While Rune's work indicates newer Bakken wells may not be quite as productive as previous efforts they still appear viable to a degree. But currently developing reserves have come at a significant cost increase. I just discovered this release from the operator Hess:

Hess has significantly increased the Bakken exposure: "Approximately 35% of this year’s capital and exploratory expenditures are devoted to the Bakken compared to 11% in 2009. 2012 capital budget for the Bakken increased from $2 billion to $3 billion." They also offer a clear explanation for part of the budget increase: " increase in drilling and completion costs, which are expected to average $11 MM versus original estimate of $8.5 MM. This is due to the need for ceramic proppant instead of white sand caused by market shortages". They are trying to transition as quickly as possible to a different completion technique which they hope will strip about $1 million off the completed cost of future wells. And one more factor: "...Increased infrastructure spending associated with design changes and labor costs on gas plant and gathering systems".

So even with a sustained high oil price profitability must be decreasing. That doesn't necessarily mean public companies won't continue to be aggressive. As discussed before the pubcos see an off book ROR by adding proved reserves regardless of low margins: increased (or at least static) stock valuations. Wall Street needs sizzle to get folks to buy a stock. Beyond the dividends all those potential buyers need to see a reason to expect higher future stock prices. An increasing reserves base (regardless of its profitability...or lack thereof) is a key metric.

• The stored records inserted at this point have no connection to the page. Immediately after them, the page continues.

-- ==== Sys2Proof/Tests/Witnesses.lean ====
section
/-! SUPPORT. For every statement with hypotheses, a concrete state and operands that meet all of them
together, at a boundary of each clause; none of it proves a statement. -/

namespace Sys2Proof.Tests
open Sys2Proof.Machine

/-! ## States the witnesses share -/

theorem full4_data : ((full4 [] []).cnt ≤ (full4 [] []).cfg.cap ∧ (full4 [] []).rd < (full4 [] []).cfg.cap ∧
      (full4 [] []).wr < (full4 [] []).cfg.cap) ∧
    (full4 [] []).wr = ((full4 [] []).rd + (full4 [] []).cnt) % (full4 [] []).cfg.cap ∧ (full4 [] []).buf.wf = true ∧
    (full4 [] []).buf.inRange (full4 [] []).cfg.cap = true ∧
    ∀ i ∈ (full4 [] []).liveWindow, ((full4 [] []).buf.read? i).isSome = true := by decide
theorem full4_inv (pp cp : List Request) : (full4 pp cp).Inv :=
  ⟨⟨full4_data.1.1, full4_data.1.2.1, full4_data.1.2.2⟩, full4_data.2.1, full4_data.2.2.1, full4_data.2.2.2.1,
    full4_data.2.2.2.2, fun p => by cases p <;> exact Nat.zero_le _, fun p => by cases p <;> rfl⟩

theorem two4_data : ((two4 [] []).cnt ≤ (two4 [] []).cfg.cap ∧ (two4 [] []).rd < (two4 [] []).cfg.cap ∧
      (two4 [] []).wr < (two4 [] []).cfg.cap) ∧
    (two4 [] []).wr = ((two4 [] []).rd + (two4 [] []).cnt) % (two4 [] []).cfg.cap ∧ (two4 [] []).buf.wf = true ∧
    (two4 [] []).buf.inRange (two4 [] []).cfg.cap = true ∧
    ∀ i ∈ (two4 [] []).liveWindow, ((two4 [] []).buf.read? i).isSome = true := by decide
theorem two4_inv (pp cp : List Request) : (two4 pp cp).Inv :=
  ⟨⟨two4_data.1.1, two4_data.1.2.1, two4_data.1.2.2⟩, two4_data.2.1, two4_data.2.2.1, two4_data.2.2.2.1,
    two4_data.2.2.2.2, fun p => by cases p <;> exact Nat.zero_le _, fun p => by cases p <;> rfl⟩

theorem fresh4_data : ((fresh4 [] []).cnt ≤ (fresh4 [] []).cfg.cap ∧ (fresh4 [] []).rd < (fresh4 [] []).cfg.cap ∧
      (fresh4 [] []).wr < (fresh4 [] []).cfg.cap) ∧
    (fresh4 [] []).wr = ((fresh4 [] []).rd + (fresh4 [] []).cnt) % (fresh4 [] []).cfg.cap ∧ (fresh4 [] []).buf.wf = true ∧
    (fresh4 [] []).buf.inRange (fresh4 [] []).cfg.cap = true ∧
    ∀ i ∈ (fresh4 [] []).liveWindow, ((fresh4 [] []).buf.read? i).isSome = true := by decide
theorem fresh4_inv (pp cp : List Request) : (fresh4 pp cp).Inv :=
  ⟨⟨fresh4_data.1.1, fresh4_data.1.2.1, fresh4_data.1.2.2⟩, fresh4_data.2.1, fresh4_data.2.2.1, fresh4_data.2.2.2.1,
    fresh4_data.2.2.2.2, fun p => by cases p <;> exact Nat.zero_le _, fun p => by cases p <;> rfl⟩

/-- The state in which port `p`'s request `w` is being performed. -/
def serving (s : State) (p : Port) (w : Request) : State := s.accept p w

/-! ## Encoding and response -/

theorem witness_encode : decode .prod 0x37F#11 = .op (.put 0x7F#8) := by decide
theorem witness_table : ∃ r ∈ opcodeRows, r.holds 0x6FF#11 = true :=
  ⟨⟨"COUNT", 0x700#11, 0x600#11⟩, by decide, by decide⟩
theorem witness_pack : (255 < 2 ^ (conf 255 (by decide)).rw) ∧ 256 < 2 ^ (conf 256 (by decide)).rw := by decide
theorem witness_bounds : (full4 [] []).Bounds := (full4_inv [] []).bounds

/-! ## The operations -/

theorem witness_in_flight_prod :
    ((serving (full4 [] []) .prod 0x100#11).port (serving (full4 [] []) .prod 0x100#11).turn).inFlight = some 0x100#11 := by
  decide
/-- PUT at the last slot of a buffer with one slot left. -/
theorem witness_put : ∃ s : State, (s.port s.turn).inFlight = some 0x341#11 ∧ s.turn = .prod ∧ s.cnt ≠ s.cfg.cap ∧
    s.putSlot < s.cfg.cap :=
  ⟨serving (st 4 (by decide) 0 3 3 [(0, 1#8), (1, 2#8), (2, 3#8)] [] []) .prod 0x341#11, by decide, by decide, by decide,
    by decide⟩
theorem witness_put_full : ∃ s : State, (s.port s.turn).inFlight = some 0x341#11 ∧ s.turn = .prod ∧ s.cnt = s.cfg.cap :=
  ⟨serving (full4 [] []) .prod 0x341#11, by decide, by decide, by decide⟩
/-- GET and PEEK of the only byte, at the last slot. -/
theorem witness_get_and_peek : ∃ s : State, (s.port s.turn).inFlight = some 0x400#11 ∧ s.turn = .cons ∧ s.cnt ≠ 0 ∧
    s.headSlot < s.cfg.cap ∧ s.cnt ≤ s.cfg.cap :=
  ⟨serving (st 4 (by decide) 3 0 1 [(3, 0x2A#8)] [] []) .cons 0x400#11, by decide, by decide, by decide, by decide,
    by decide⟩
theorem witness_get_and_peek_empty : ∃ s : State, (s.port s.turn).inFlight = some 0x500#11 ∧ s.turn = .cons ∧ s.cnt = 0 :=
  ⟨serving (fresh4 [] []) .cons 0x500#11, by decide, by decide, by decide⟩
theorem witness_count : ∃ s : State, (s.port s.turn).inFlight = some 0x600#11 ∧ s.cnt ≤ s.cfg.cap :=
  ⟨serving (full4 [] []) .prod 0x600#11, by decide, by decide⟩
theorem witness_wrong_port_put : ∃ s : State, (s.port s.turn).inFlight = some 0x312#11 ∧ s.turn = .cons :=
  ⟨serving (full4 [] []) .cons 0x312#11, by decide, by decide⟩
theorem witness_wrong_port_read : ∃ s : State, (s.port s.turn).inFlight = some 0x400#11 ∧ s.turn = .prod :=
  ⟨serving (two4 [] []) .prod 0x400#11, by decide, by decide⟩
theorem witness_frame_put :
    exec (.put 0x41#8) (serving (two4 [] []) .prod 0x341#11) =
      .next (nextOf (exec (.put 0x41#8) (serving (two4 [] []) .prod 0x341#11))) := rfl
theorem witness_frame_put_full :
    (serving (full4 [] []) .prod 0x341#11).isFull = true ∧
    exec (.put 0x41#8) (serving (full4 [] []) .prod 0x341#11) =
      .next (nextOf (exec (.put 0x41#8) (serving (full4 [] []) .prod 0x341#11))) := ⟨by decide, rfl⟩
theorem witness_frame_others :
    (∀ i ∈ [Instr.clear, .capacity, .get, .peek, .count],
      ∃ t, exec i (serving (two4 [] []) .cons 0x100#11) = .next t) := by
  intro i hi
  simp only [List.mem_cons, List.not_mem_nil, or_false] at hi
  rcases hi with rfl | rfl | rfl | rfl | rfl
  · exact ⟨nextOf (exec .clear (serving (two4 [] []) .cons 0x100#11)), rfl⟩
  · exact ⟨nextOf (exec .capacity (serving (two4 [] []) .cons 0x100#11)), rfl⟩
  · exact ⟨nextOf (exec .get (serving (two4 [] []) .cons 0x100#11)), rfl⟩
  · exact ⟨nextOf (exec .peek (serving (two4 [] []) .cons 0x100#11)), rfl⟩
  · exact ⟨nextOf (exec .count (serving (two4 [] []) .cons 0x100#11)), rfl⟩
theorem witness_inc : 3 < (two4 [] []).cfg.cap ∧ 0 < (st 1 (by decide) 0 0 0 [] [] []).cfg.cap ∧
    (st 1 (by decide) 0 0 0 [] [] []).cfg.cap = 1 := by decide
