-- ==== Sys2Proof/Machine/Params.lean ====
section
/-! DEFINITION. The fixed constants of 00_scope R7, the default values of its parameters, and which parameter values a
model may be built with (R166, 92 D14 to D18). -/

namespace Sys2Proof.Machine

/-- R7: `BANK_SIZE`, 64 KB. -/
def bankSize : Nat := 0x10000

/-- R7: `TICKS_PER_MC`, the clock ticks of a machine cycle. -/
def ticksPerMc : Nat := 4

/-- R7: `MAX_INSTR_LEN`. -/
def maxInstrLen : Nat := 3

/-- R7: `LOAD_OFFSET`, where a binary is loaded. -/
def loadOffset : Nat := 0x0100

/-- R7: `RST7_OPCODE`, the opcode that interrupt acceptance forces (92 D33). -/
def rst7Opcode : Byte := 0xFF#8

/-- R72: `CYCLES[op]`, sixteen opcodes a line, in machine cycles of 4 ticks. -/
def defaultCycles : List Nat :=
  [1, 3, 2, 2, 2, 2, 2, 1, 1, 3, 2, 2, 2, 2, 2, 1] ++
  [1, 3, 2, 2, 2, 2, 2, 1, 1, 3, 2, 2, 2, 2, 2, 1] ++
  [1, 3, 5, 2, 2, 2, 2, 1, 1, 3, 5, 2, 2, 2, 2, 1] ++
  [1, 3, 4, 2, 3, 3, 3, 1, 1, 3, 4, 2, 2, 2, 2, 1] ++
  [2, 2, 2, 2, 2, 2, 2, 2, 2, 2, 2, 2, 2, 2, 2, 2] ++
  [2, 2, 2, 2, 2, 2, 2, 2, 2, 2, 2, 2, 2, 2, 2, 2] ++
  [2, 2, 2, 2, 2, 2, 2, 2, 2, 2, 2, 2, 2, 2, 2, 2] ++
  [2, 2, 2, 2, 2, 2, 2, 2, 2, 2, 2, 2, 2, 2, 2, 2] ++
  [1, 1, 1, 1, 1, 1, 2, 1, 1, 1, 1, 1, 1, 1, 2, 1] ++
  [1, 1, 1, 1, 1, 1, 2, 1, 1, 1, 1, 1, 1, 1, 2, 1] ++
  [1, 1, 1, 1, 1, 1, 2, 1, 1, 1, 1, 1, 1, 1, 2, 1] ++
  [1, 1, 1, 1, 1, 1, 2, 1, 1, 1, 1, 1, 1, 1, 2, 1] ++
  [4, 3, 3, 3, 6, 4, 2, 4, 4, 3, 3, 3, 6, 6, 2, 4] ++
  [4, 3, 3, 3, 6, 4, 2, 4, 4, 3, 3, 3, 6, 6, 2, 4] ++
  [4, 3, 3, 6, 6, 4, 2, 4, 4, 2, 3, 1, 6, 6, 2, 4] ++
  [4, 3, 3, 1, 6, 4, 2, 4, 4, 2, 3, 1, 6, 6, 2, 4]

/-- R72: `CYCLES_NT[op]`, read for the conditional calls and returns only (R71); the other entries repeat `CYCLES`. -/
def defaultCyclesNT : List Nat :=
  [1, 3, 2, 2, 2, 2, 2, 1, 1, 3, 2, 2, 2, 2, 2, 1] ++
  [1, 3, 2, 2, 2, 2, 2, 1, 1, 3, 2, 2, 2, 2, 2, 1] ++
  [1, 3, 5, 2, 2, 2, 2, 1, 1, 3, 5, 2, 2, 2, 2, 1] ++
  [1, 3, 4, 2, 3, 3, 3, 1, 1, 3, 4, 2, 2, 2, 2, 1] ++
  [2, 2, 2, 2, 2, 2, 2, 2, 2, 2, 2, 2, 2, 2, 2, 2] ++
  [2, 2, 2, 2, 2, 2, 2, 2, 2, 2, 2, 2, 2, 2, 2, 2] ++
  [2, 2, 2, 2, 2, 2, 2, 2, 2, 2, 2, 2, 2, 2, 2, 2] ++
  [2, 2, 2, 2, 2, 2, 2, 2, 2, 2, 2, 2, 2, 2, 2, 2] ++
  [1, 1, 1, 1, 1, 1, 2, 1, 1, 1, 1, 1, 1, 1, 2, 1] ++
  [1, 1, 1, 1, 1, 1, 2, 1, 1, 1, 1, 1, 1, 1, 2, 1] ++
  [1, 1, 1, 1, 1, 1, 2, 1, 1, 1, 1, 1, 1, 1, 2, 1] ++
  [1, 1, 1, 1, 1, 1, 2, 1, 1, 1, 1, 1, 1, 1, 2, 1] ++
  [2, 3, 3, 3, 4, 4, 2, 4, 2, 3, 3, 3, 4, 6, 2, 4] ++
  [2, 3, 3, 3, 4, 4, 2, 4, 2, 3, 3, 3, 4, 6, 2, 4] ++
  [2, 3, 3, 6, 4, 4, 2, 4, 2, 2, 3, 1, 4, 6, 2, 4] ++
  [2, 3, 3, 1, 4, 4, 2, 4, 2, 2, 3, 1, 4, 6, 2, 4]

/-- R149: the default of `MNEMONIC[op]`, the `asm` column of spec/opcode_table.json, sixteen opcodes a line. -/
def defaultMnemonics : List String :=
  ["NOP", "LXI B,", "STAX B", "INX B", "INR B", "DCR B", "MVI B,", "RLC", "NOP", "DAD B", "LDAX B", "DCX B", "INR C", "DCR C", "MVI C,", "RRC"] ++
  ["NOP", "LXI D,", "STAX D", "INX D", "INR D", "DCR D", "MVI D,", "RAL", "NOP", "DAD D", "LDAX D", "DCX D", "INR E", "DCR E", "MVI E,", "RAR"] ++
  ["NOP", "LXI H,", "SHLD", "INX H", "INR H", "DCR H", "MVI H,", "DAA", "NOP", "DAD H", "LHLD", "DCX H", "INR L", "DCR L", "MVI L,", "CMA"] ++
  ["NOP", "LXI SP,", "STA", "INX SP", "INR M", "DCR M", "MVI M,", "STC", "NOP", "DAD SP", "LDA", "DCX SP", "INR A", "DCR A", "MVI A,", "CMC"] ++
  ["MOV B,B", "MOV B,C", "MOV B,D", "MOV B,E", "MOV B,H", "MOV B,L", "MOV B,M", "MOV B,A", "MOV C,B", "MOV C,C", "MOV C,D", "MOV C,E", "MOV C,H", "MOV C,L", "MOV C,M", "MOV C,A"] ++
  ["MOV D,B", "MOV D,C", "MOV D,D", "MOV D,E", "MOV D,H", "MOV D,L", "MOV D,M", "MOV D,A", "MOV E,B", "MOV E,C", "MOV E,D", "MOV E,E", "MOV E,H", "MOV E,L", "MOV E,M", "MOV E,A"] ++
  ["MOV H,B", "MOV H,C", "MOV H,D", "MOV H,E", "MOV H,H", "MOV H,L", "MOV H,M", "MOV H,A", "MOV L,B", "MOV L,C", "MOV L,D", "MOV L,E", "MOV L,H", "MOV L,L", "MOV L,M", "MOV L,A"] ++
  ["MOV M,B", "MOV M,C", "MOV M,D", "MOV M,E", "MOV M,H", "MOV M,L", "HLT", "MOV M,A", "MOV A,B", "MOV A,C", "MOV A,D", "MOV A,E", "MOV A,H", "MOV A,L", "MOV A,M", "MOV A,A"] ++
  ["ADD B", "ADD C", "ADD D", "ADD E", "ADD H", "ADD L", "ADD M", "ADD A", "ADC B", "ADC C", "ADC D", "ADC E", "ADC H", "ADC L", "ADC M", "ADC A"] ++
  ["SUB B", "SUB C", "SUB D", "SUB E", "SUB H", "SUB L", "SUB M", "SUB A", "SBB B", "SBB C", "SBB D", "SBB E", "SBB H", "SBB L", "SBB M", "SBB A"] ++
  ["ANA B", "ANA C", "ANA D", "ANA E", "ANA H", "ANA L", "ANA M", "ANA A", "XRA B", "XRA C", "XRA D", "XRA E", "XRA H", "XRA L", "XRA M", "XRA A"] ++
  ["ORA B", "ORA C", "ORA D", "ORA E", "ORA H", "ORA L", "ORA M", "ORA A", "CMP B", "CMP C", "CMP D", "CMP E", "CMP H", "CMP L", "CMP M", "CMP A"] ++
  ["RNZ", "POP B", "JNZ", "JMP", "CNZ", "PUSH B", "ADI", "RST 0", "RZ", "RET", "JZ", "JMP", "CZ", "CALL", "ACI", "RST 1"] ++
  ["RNC", "POP D", "JNC", "OUT", "CNC", "PUSH D", "SUI", "RST 2", "RC", "RET", "JC", "IN", "CC", "CALL", "SBI", "RST 3"] ++
  ["RPO", "POP H", "JPO", "XTHL", "CPO", "PUSH H", "ANI", "RST 4", "RPE", "PCHL", "JPE", "XCHG", "CPE", "CALL", "XRI", "RST 5"] ++
  ["RP", "POP PSW", "JP", "DI", "CP", "PUSH PSW", "ORI", "RST 6", "RM", "SPHL", "JM", "EI", "CM", "CALL", "CPI", "RST 7"]

end Sys2Proof.Machine

namespace Sys2Proof

/-- R7: `IMAGE_SIZE`, the bytes of the main bank and the extension banks. -/
def Config.imageSize (c : Config) : Nat := Machine.bankSize * (1 + c.numExtBanks)

/-- R7, R72: `CYCLES[op]`. -/
def Config.cyclesOf (c : Config) (op : Byte) : Nat := c.cycles.getD op.toNat 1

/-- R7, R72: `CYCLES_NT[op]`. -/
def Config.cyclesNTOf (c : Config) (op : Byte) : Nat := c.cyclesNT.getD op.toNat 1

/-- R7, R149: `MNEMONIC[op]`. -/
def Config.mnemonicOf (c : Config) (op : Byte) : String := c.mnemonics.getD op.toNat ""

/-- R7, R167: the ticks of a frame. -/
def Config.frameTicks (c : Config) : Nat := c.framePixels / c.pixelQuantum * c.frameLines

/-- R7, R166: the parameter values that construction takes. `NUM_EXT_BANKS` is at least 1 (D16); the window bits are the
mode byte's top three, one each (D14); the frame numbers are positive and the quantum divides the line (R166); the reset
position lies in the frame (R25); the cycle tables cover the 256 opcodes with lengths in 1 to 6, none longer when not
taken (R23, R76); the mnemonic table covers them too (R149). -/
abbrev Config.Legal (c : Config) : Prop :=
  1 ≤ c.numExtBanks ∧
  (c.bitA000 ∈ [5, 6, 7] ∧ c.bit8000 ∈ [5, 6, 7] ∧ c.bitE000 ∈ [5, 6, 7]) ∧
  (c.bitA000 ≠ c.bit8000 ∧ c.bit8000 ≠ c.bitE000 ∧ c.bitA000 ≠ c.bitE000) ∧
  (0 < c.framePixels ∧ 0 < c.frameLines ∧ 0 < c.pixelQuantum ∧ c.pixelQuantum ∣ c.framePixels) ∧
  (c.resetPixel < c.framePixels ∧ c.resetLine < c.frameLines) ∧
  (c.cycles.length = 256 ∧ ∀ n ∈ c.cycles, 1 ≤ n ∧ n ≤ 6) ∧
  (c.cyclesNT.length = 256 ∧ ∀ e ∈ c.cyclesNT.zip c.cycles, 1 ≤ e.1 ∧ e.1 ≤ e.2) ∧
  c.mnemonics.length = 256

/-- R7: the default of every parameter that has one; the two OPEN ones, `NUM_EXT_BANKS` and `PORT_IN_SENTINEL`, are
the constants of Config.lean (log entries 2, 3, 4). -/
def Config.default : Config where
  numExtBanks := Config.extraExtBanks + 1
  bitA000 := 5
  bit8000 := 6
  bitE000 := 7
  framePixels := 768
  frameLines := 312
  pixelQuantum := 16
  resetPixel := 0
  resetLine := 0
  irqLatch := .gated
  portDevice := .stub Config.portInSentinel
  cycles := Machine.defaultCycles
  cyclesNT := Machine.defaultCyclesNT
  mnemonics := Machine.defaultMnemonics

end Sys2Proof
end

A more difficult factor to quantify is capex availability. Typically when a company makes a big discovery it gives them a big boost in borrowing capability. The oil patch bankers I deal with allow some value to undrilled shale locations but nothing close to the credit lines a convention reservoir would garner given the reserve potential. The high decline rate per well is one obvious reason. Less obvious, except to the banker's geologists and engineers, is that a company will drill its best locations first and the less attractive ones later. Not only do initial results indicate future potential but often indicate an early peak.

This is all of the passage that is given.